# Overview
Online retailers face significant financial challenges due to high return rates, especially in industries like clothing, where return rates can be as high as 50%. While free or low-cost return shipping has become an expectation among customers, it places a substantial burden on businesses. To mitigate this, companies can leverage data-driven strategies to predict and reduce return rates.

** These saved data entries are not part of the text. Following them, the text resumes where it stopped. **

-- ==== Sys2Proof/Machine/CoreCtl.lean ====
section
/-! DEFINITION. Tasks on cores: start, end, outcomes, exceptions, cancels, sequences, fused instances and ordered
release (R127, R128, R134, R175 to R183, R314 to R320, R341 to R359, R386, R391, R533). -/

namespace Sys2Proof.Machine

/-- Streams of a core that belong to a task and are open. -/
def taskStrms (s : State) (n id : Nat) : List Nat := strmsOf s n (fun x => x.st != 0 && x.task == id)

/-- STATUS of a Pedlar request block (Table 5.7). -/
def pedStatus (s : State) (n blk code : Nat) : State := s.setCore n ((s.core n).unitWrite (blk + 0x18) (leBytes 2 code) false)

/-- Pedlar transfers not yet issued are dropped with CANCELLED (R134). -/
def dropPeds (s : State) (n : Nat) : State :=
  let c := s.core n
  let s := (c.peds.filter (fun p => !p.issued)).foldl (fun s p => pedStatus s n p.blk Code.CANCELLED) s
  s.setCore n { s.core n with peds := c.peds.filter (fun p => p.issued) }

/-- The slot of a task's binding while the binding is the slot's own. -/
def taskSeq (s : State) (t : Task) : Option (Nat × Nat × Seq) :=
  t.binding.bind (fun b => let q := seqOf s b.core b.slot; if q.serial = b.serial then some (b.core, b.slot, q) else none)

/-- What is left of a task in its core is stopped (R134, R179): streams cancelled, transfers and results dropped. -/
def stopWork (s : State) (n id : Nat) : State :=
  let s := (taskStrms s n id).foldl (fun s k => cancelStrm s n k) s
  let s := dropPeds s n
  let s := s.call.foldl (fun s e => s.mapCaller e.1 (fun cl => { cl with held := cl.held.filter (fun k => !(k.src == .core n)) })) s
  s.setCore n { s.core n with emitDst := none, assay := [], mmas := (s.core n).mmas.map (fun m => { m with drop := true }) }

/-- A running task ends: it leaves its core and its completion waits for its write streams (R128, R178, R179). -/
def leaveTask (s : State) (n outcome info : Nat) (retire : Bool) (run : CoreRun) : State :=
  let c := s.core n
  match c.task with
  | none => s
  | some t =>
    let done := decide (outcome = Code.OK ∨ outcome = Code.STREAM_FAILED ∨ outcome = Code.TASK_FAILED)
    let e : Ended := { task := t, outcome := outcome, info := info, serr := decide (c.failCode ≠ 0), cycles := cyclesOf (s.io.tb - c.startAt),
                       core := n, retire := retire || !done }
    let s := s.mapIo (fun io => if done then io.count64 (bCore n) Off.fcore_TASKS_DONE_LO 1 else io.count (bCore n) Off.fcore_TASKS_ABORTED 1)
    let s := match taskSeq s t with
      | some (m, k, q) =>
        let q : Seq := { q with st := if e.retire then 3 else 1, reported := false, chunks := if done then min 0xFFFF (q.chunks + 1) else q.chunks }
        setSeq s m k q
      | none => s
    let s := s.setCore n { s.core n with task := none, run := run, poisoned := false, poisonAt := none, failCode := 0, idleAt := s.io.tb, waitDst := none, waitEnd := none }
    let c := s.core n
    let s := if coreMode s n = 3 then (if c.recover ≤ 1 then setMode s n 0 0 else s.setCore n { c with recover := c.recover - 1 }) else s
    s.mapCaller t.die (fun cl => { cl with ended := cl.ended ++ [e] })

/-- A task that never started ends with an outcome (R358): its pre-opened streams are cancelled. -/
def dropTask (s : State) (t : Task) (core : Nat) (outcome : Nat) : State :=
  let s := (taskStrms s core t.id).foldl (fun s k => cancelStrm s core k) s
  let s := s.setCore core { s.core core with pres := (s.core core).pres.filter (fun p => p.task ≠ t.id) }
  let e : Ended := { task := t, outcome := outcome, info := 0, serr := false, cycles := 0, core := core, retire := false }
  s.mapCaller t.die (fun cl => { cl with ready := cl.ready.filter (fun u => u.id ≠ t.id), next := cl.next.filter (fun e => e.2.id ≠ t.id),
                                         ended := cl.ended ++ [e] })

/-- The completion result of a fused instance (Table 13.12). -/
def instResult (x : FusedInst) : List Byte := leBytes 4 x.pos ++ leBytes 1 (x.anchor.getD 0)

/-- The completion of an ended fused instance is written: the FUSED_RUN's, or CHAIN_DONE (R354, R361). -/
def instComplete (s : State) (x : FusedInst) (outcome info : Nat) : State :=
  let s := { s with adm := { s.adm with insts := s.adm.insts.filter (fun y => y.id ≠ x.id) } }
  match x.cmd with
  | some c => finish s c outcome (instResult x) info
  | none =>
    let t := match chainOf s x with
      | some c => tmplOf s ((c.stage 0).tmpl / 32768) ((c.stage 0).tmpl % 16384)
      | none => ⟨[]⟩
    if t.complete = 1 ∨ (t.complete = 2 ∧ outcome ≠ Code.OK) then
      postRecord s (x.ctx + 1) (recordBytes x.key 0x81 false outcome (slotOf s x.ctx) 0 (instResult x) s.io.tb info) false
    else s

/-- The failed marker of an instance that a cancel stopped. -/
def markCancelled : Nat := 2 ^ 40

/-- Outcome and INFO of a failed instance (R356, R358). -/
def instOutcome (failed : Option Nat) : Nat × Nat :=
  match failed with
  | none => (Code.OK, 0)
  | some m => if m = markCancelled then (Code.CANCELLED, 0) else (Code.STAGE_FAILED, m)

/-- Whether a stage reference names an instance. -/
def refersTo (i : Nat) (o : Option (Nat × Nat × Nat)) : Bool := o.any (fun e => e.1 == i)

/-- Tasks and tokens of an instance that have not ended. -/
def instBusy (s : State) (i : Nat) : Bool :=
  s.call.any (fun e => e.2.ready.any (fun t => refersTo i t.inst) || e.2.next.any (fun f => refersTo i f.2.inst)
      || e.2.toks.any (fun k => refersTo i k.inst) || e.2.held.any (fun k => refersTo i k.inst))
    || s.cores.any (fun e => e.2.task.any (fun t => refersTo i t.inst))

/-- Tasks of an instance whose write streams drain. -/
def instDrains (s : State) (i : Nat) : Bool := s.call.any (fun e => e.2.ended.any (fun d => refersTo i d.task.inst))

/-- The instance has ended: its completion is written, or waits for its flow position (R349, R354). -/
def instEnd (s : State) (x : FusedInst) : State :=
  let (o, info) := instOutcome x.failed
  match x.flow with
  | none => instComplete s x o info
  | some f => endPos (setInst s { x with ended := some (o, info) }) x.die (some f) x.pos o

Your task is to analyze the provided datasets and develop a predictive model that determines whether an ordered item will be returned. You will also extract actionable insights into the key factors influencing product returns.

# Dataset Description
You will be provided with two datasets:

N2N Train Set: Contains historical order data, including product details, user demographics, and whether the product was returned.

N2N Test Set: A separate dataset for evaluation, where you will apply your model to predict return probabilities.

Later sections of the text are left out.